Екатерина Медичи, хоть и была проницательнее большинства окружающих, разделяла общее мнение о Генрихе. Беспокоила ее только крепнущая дружба между младшим сыном и зятем. Тут могла крыться какая-то интрига; королева-мать считала, что хоть Наваррский и лишен честолюбия, к интригам он склонен, Алансон же прирожденный смутьян и, поскольку ненавидит ее любимого Анжу, которому, возможно, предстоит вскоре стать королем Франции, несомненно, что-то замышляет. К тому же отношения Анжу и Марго в последнее время ухудшились, а она тоже интриганка. Мысль о том, что эти трое сближаются и, возможно, строят какие-то планы, не давала Екатерине покоя.
Поэтому ей очень хотелось разбить дружбу Алансона с Генрихом.
Слабость Наваррского — женщины, и Екатерина считала, что может добиться своего.
Немногие из женщин, чья молодость позади — и даже молодые, но не блещущие внешностью, — стали б окружать себя красавицами. Екатерина на это пошла. Фрейлины ее славились красотой; более того, они не были бы приняты в свиту королевы, если б не владели искусством соблазна, поскольку их главной обязанностью было становиться любовницами мужчин, указанных королевой-матерью.
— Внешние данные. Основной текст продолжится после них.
theorem regWrite_sound (s : State) (o : Nat) (v m : BitVec 64) : Sound s (s.regWrite o v m) := by
  unfold State.regWrite
  split
  all_goals first
    | exact sound_onDev s _
    | exact devCtlWrite_sound s _ _
    | exact resetCtlWrite_sound s _ _ _
    | exact Sound.refl s

theorem write32_sound (s : State) (o : Nat) (v : BitVec 32) : Sound s (s.write32 o v) := by
  unfold State.write32
  split <;> exact regWrite_sound s _ _ _

theorem barWrite_sound (s : State) (o n : Nat) (v : BitVec 64) : Sound s (s.barWrite o n v) := by
  unfold State.barWrite
  split
  · exact Sound.refl s
  · split
    · exact write32_sound s _ _
    · split
      · exact regWrite_sound s _ _ _
      · exact Sound.refl s

theorem read32_sound (s : State) (o : Nat) : Sound s (s.read32 o).1 := by
  unfold State.read32
  simp only []
  split
  · exact sound_onDev s _
  · split
    · exact sound_onDev s _
    · exact Sound.refl s

theorem shadowCheck_sound (s : State) (b : Option (Nat × BitVec 64)) : Sound s (s.shadowCheck b) := by
  unfold State.shadowCheck
  split
  · exact Sound.refl s
  · split
    · exact Sound.refl s
    · split
      · exact sound_onDev s _
      · exact Sound.refl s
      · exact warmReset_sound _ _ _ _ _ _

/-! ## Thimble -/

/-- A change of the device alone is sound. -/
theorem sound_sameModule {s t : State} (hq : t.pending = s.pending) (hp : t.pins = s.pins) (hv : t.vault = s.vault) : Sound s t := by
  obtain ⟨_, _, _, _⟩ := s
  obtain ⟨_, _, _, _⟩ := t
  subst hq hp hv
  exact sound_onDev _ (fun _ => _)

theorem boot_sound (s : State) (b : Bool) : Sound s (s.boot b) := by
  unfold State.boot
  simp only []
  split
  · exact Sound.refl s
  · split
    · exact sound_sameModule rfl rfl rfl
    · split <;> split <;> exact sound_sameModule rfl rfl rfl

/-- An accepted unlock counts in DEBUG_COUNT. -/
theorem countDebug_sound (s : State) (d : Device) (b : Bool) :
    Sound s { s with vault := { s.vault with debugCount := min 32 (s.vault.debugCount + 1), debugFull := b }, dev := d } := by
  refine ⟨rfl, id, fun h => ?_⟩
  obtain ⟨h1, h2, h3, h4, h5⟩ := h
  simp only [State.FusesLegal, State.KeepsFuses]
  exact ⟨⟨min_le_left _ _, h2, h3, h4, h5⟩, by omega, le_refl _, le_refl _, le_refl _, le_refl _, id⟩

theorem openDebug_sound (s : State) (token : List Byte) : Sound s (s.openDebug token) := by
  unfold State.openDebug
  exact (sound_onDev s _).trans (countDebug_sound _ _ _)

theorem unlock_sound (s : State) (token : List Byte) : Sound s (s.unlock token).1 := by
  unfold State.unlock
  split
  · exact Sound.refl s
  · simp only []
    split
    · exact (sound_onDev s _).trans (openDebug_sound _ _)
    · exact sound_onDev s _

theorem stageFw_sound (s : State) (pay : List Byte) : Sound s (s.stageFw pay).state := by
  have h : ∀ (sl : Vector (Option (List FwImage)) 2) (k : Fin 2), Sound s { s with vault := { s.vault with slots := sl, boots := k } } :=
    fun _ _ => ⟨rfl, id, fun h => ⟨h, by simp [State.KeepsFuses]⟩⟩
  unfold State.stageFw
  simp only []
  split
  · exact h _ _
  · split
    · exact h _ _
    · split <;> exact h _ _

theorem request_sound (s : State) (req pay : List Byte) : Sound s (s.request req pay).state := by
  unfold State.request
  split
  · exact Sound.refl s
  · unfold State.attest
    simp only []
    split
    · exact Sound.refl s
    · split <;> exact Sound.refl s
  · unfold State.keyOpen
    simp only []
    split
    · exact Sound.refl s
    · exact sound_onDev s _
  · unfold State.keyInstall
    simp only []
    split
    · exact sound_onDev s _
    · split
      · exact sound_onDev s _
      · split
        · exact sound_onDev s _
        · split
          · exact sound_onDev s _
          · split
            · exact sound_onDev s _
            · exact (sound_onDev s _).trans (sound_onDev _ _)
  · unfold State.authRegister
    simp only []
    split
    · exact Sound.refl s
    · split
      · exact Sound.refl s
      · exact sound_onDev s _
  · unfold State.authRemove
    simp only []
    split
    · exact Sound.refl s
    · exact sound_onDev s _
  · exact sound_dev s _
  · split
    · exact unlock_sound s _
    · exact Sound.refl s
  · exact stageFw_sound s _

theorem deliver_sound (r : MboxResult) (a : Nat) : Sound r.state (r.deliver a) := sound_onDev _ _

theorem mailbox_sound (s : State) (k : Nat) : Sound s (s.mailbox k) := by
  unfold State.mailbox
  split
  · exact Sound.refl s
  · simp only []
    split
    · exact (sound_dev s _).trans (deliver_sound _ _)
    · split
      · exact sound_dev s _
      · split
        · exact (sound_dev s _).trans (deliver_sound _ _)
        · split
          · exact (sound_dev s _).trans ((request_sound _ _ _).trans (deliver_sound _ _))
          · exact (sound_dev s _).trans ((request_sound _ _ _).trans (deliver_sound _ _))

/-! ## The host link -/

theorem linkUp_sound (s : State) (c : Bool) (w v : Nat) : Sound s (s.linkUp c w v) := by
  unfold State.linkUp
  simp only []
  split
  · exact sound_onDev s _
  · exact Sound.refl s

theorem linkReset_sound (s : State) (c : Code) (l : LinkState) : Sound s (s.linkReset c l) :=
  (sound_onDev s _).trans (warmReset_sound _ _ _ _ _ _)

/-- PERST_N alone changes. -/
theorem perst_sound (s : State) (b : Bool) : Sound s { s with pins := { s.pins with perstN := b } } :=
  ⟨rfl, id, fun h => ⟨h, by simp [State.KeepsFuses]⟩⟩

theorem perstAssert_sound (s : State) : Sound s s.perstAssert := by
  unfold State.perstAssert
  simp only []
  split
  · exact perst_sound s _
  · split
    · exact (perst_sound s _).trans (linkReset_sound _ _ _)
    · exact (perst_sound s _).trans (sound_onDev _ _)

theorem perstRelease_sound (s : State) : Sound s s.perstRelease := by
  unfold State.perstRelease
  simp only []
  split
  · exact (perst_sound s _).trans (sound_onDev _ _)
  · exact perst_sound s _

theorem hostAccessFault_sound (s : State) (u : HostUse) (a : Nat) (b : Bool) : Sound s (s.hostAccessFault u a b) := by
  unfold State.hostAccessFault
  split
  · exact Sound.refl s
  · split
    all_goals try exact sound_onDev s _
    all_goals split
    all_goals exact Sound.refl s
Хотя все прекрасно знали, почему Екатерина подбирает красивых фрейлин в свой «летучий эскадрон», жертвы их позволяли кружить себе головы, и если это продолжалось довольно долго, соблазнительность приманки становилась неодолимой.
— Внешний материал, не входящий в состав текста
-- ==== Sys2Proof/Laws/Needle.lean ====
section
/-! SUPPORT. What the shared operations of the Needle counter do: entering a state, failing held descriptors, a marker. -/

namespace Sys2Proof.Machine

/-- Entering a state: the counter's part afterwards. -/
theorem needleTo_needle (d : Device) (new : NeedleState) (reason : Code) (o : Nat) :
    (d.needleTo new reason o).needle =
      { d.needle with
        state := new, entered := d.now, inLock := 0, held := d.position,
        holdUs := if d.needle.state = .holdover then (d.now - d.needle.lastValid) / 1000 else d.needle.holdUs,
        reason := if reason = 0 then d.needle.reason else reason,
        stitchOut := if new = .disabled then none else d.needle.stitchOut } := by
  unfold Device.needleTo
  simp only []
  split <;> simp [Device.updNeedle, Device.failHeld]

@[simp] theorem needleTo_state (d : Device) (new : NeedleState) (reason : Code) (o : Nat) :
    (d.needleTo new reason o).needle.state = new := by simp [needleTo_needle]
@[simp] theorem needleTo_stitch (d : Device) (new : NeedleState) (reason : Code) (o : Nat) :
    (d.needleTo new reason o).needle.stitch = d.needle.stitch := by simp [needleTo_needle]
@[simp] theorem needleTo_tick (d : Device) (new : NeedleState) (reason : Code) (o : Nat) :
    (d.needleTo new reason o).needle.tick = d.needle.tick := by simp [needleTo_needle]
@[simp] theorem needleTo_badReg (d : Device) (new : NeedleState) (reason : Code) (o : Nat) :
    (d.needleTo new reason o).needle.badReg = d.needle.badReg := by simp [needleTo_needle]

/-- Entering a state: the contexts change only when the state is LOST, which fails the held descriptors. -/
theorem needleTo_contexts (d : Device) (new : NeedleState) (reason : Code) (o : Nat) :
    (d.needleTo new reason o).contexts = if new = .lost then (d.failHeld 0x0608).contexts else d.contexts := by
  unfold Device.needleTo
  simp only []
  split <;> simp

/-- Following a marker: the counter's part afterwards. -/
theorem follow_needle (d : Device) (port : PortId) (m : Marker) (phase : BitVec 16) :
    (d.follow port m phase).needle =
      { d.needle with
        source := some ⟨m.rank.toNat, m.sourceId, m.ext, port, m.hop.toNat⟩, hop := m.hop.toNat,
        phase := phase, lastValid := d.now, lastSource := d.now,
        freq := steering d.needle.freq (d.needle.state = .holdover || d.needle.state = .reacquiring) (Config.freeNat d.fresh % 2 ^ 64),
        inLock := if -50 ≤ phase.toInt ∧ phase.toInt ≤ 50 then d.needle.inLock + 1 else 0 } := by
  simp only [Device.follow, drawFree, Device.updNeedle, Bool.and_eq_true, decide_eq_true_eq]

@[simp] theorem follow_now (d : Device) (port : PortId) (m : Marker) (phase : BitVec 16) :
    (d.follow port m phase).now = d.now := rfl

end Sys2Proof.Machine
end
Екатерина стала искать в своем «летучем эскадроне» — все фрейлины были прекрасными наездницами и повсюду сопровождали ее — женщину, способную справиться с данной задачей.
Выбор ее пал на Шарлотту де Сов. Молодая и красивая, она к тому же блистала умом и остроумием. В любовных делах отличалась ненасытностью; барон, ее муж, явно не мог удовлетворить такую женщину. Он был статс-секретарем, хорошим политиком, но, поскольку проявлял больше интереса к залу заседаний, чем к спальне, вряд ли стал подходящим мужем для Шарлотты. Вышла она за него семнадцатилетней, а теперь, в двадцать три, была опытной светской женщиной, завела любовников для своего удовольствия; и должна была завести еще двух по долгу службы.
Екатерина послала за Шарлоттой и, когда та пришла, обняла ее. Потом, отстранив на расстояние вытянутых рук, пристально вгляделась в миловидное, чувственное лицо фрейлины.
— Иногда мне кажется, — сказала королева-мать, — что ты если и не самая красивая женщина при дворе, то самая соблазнительная.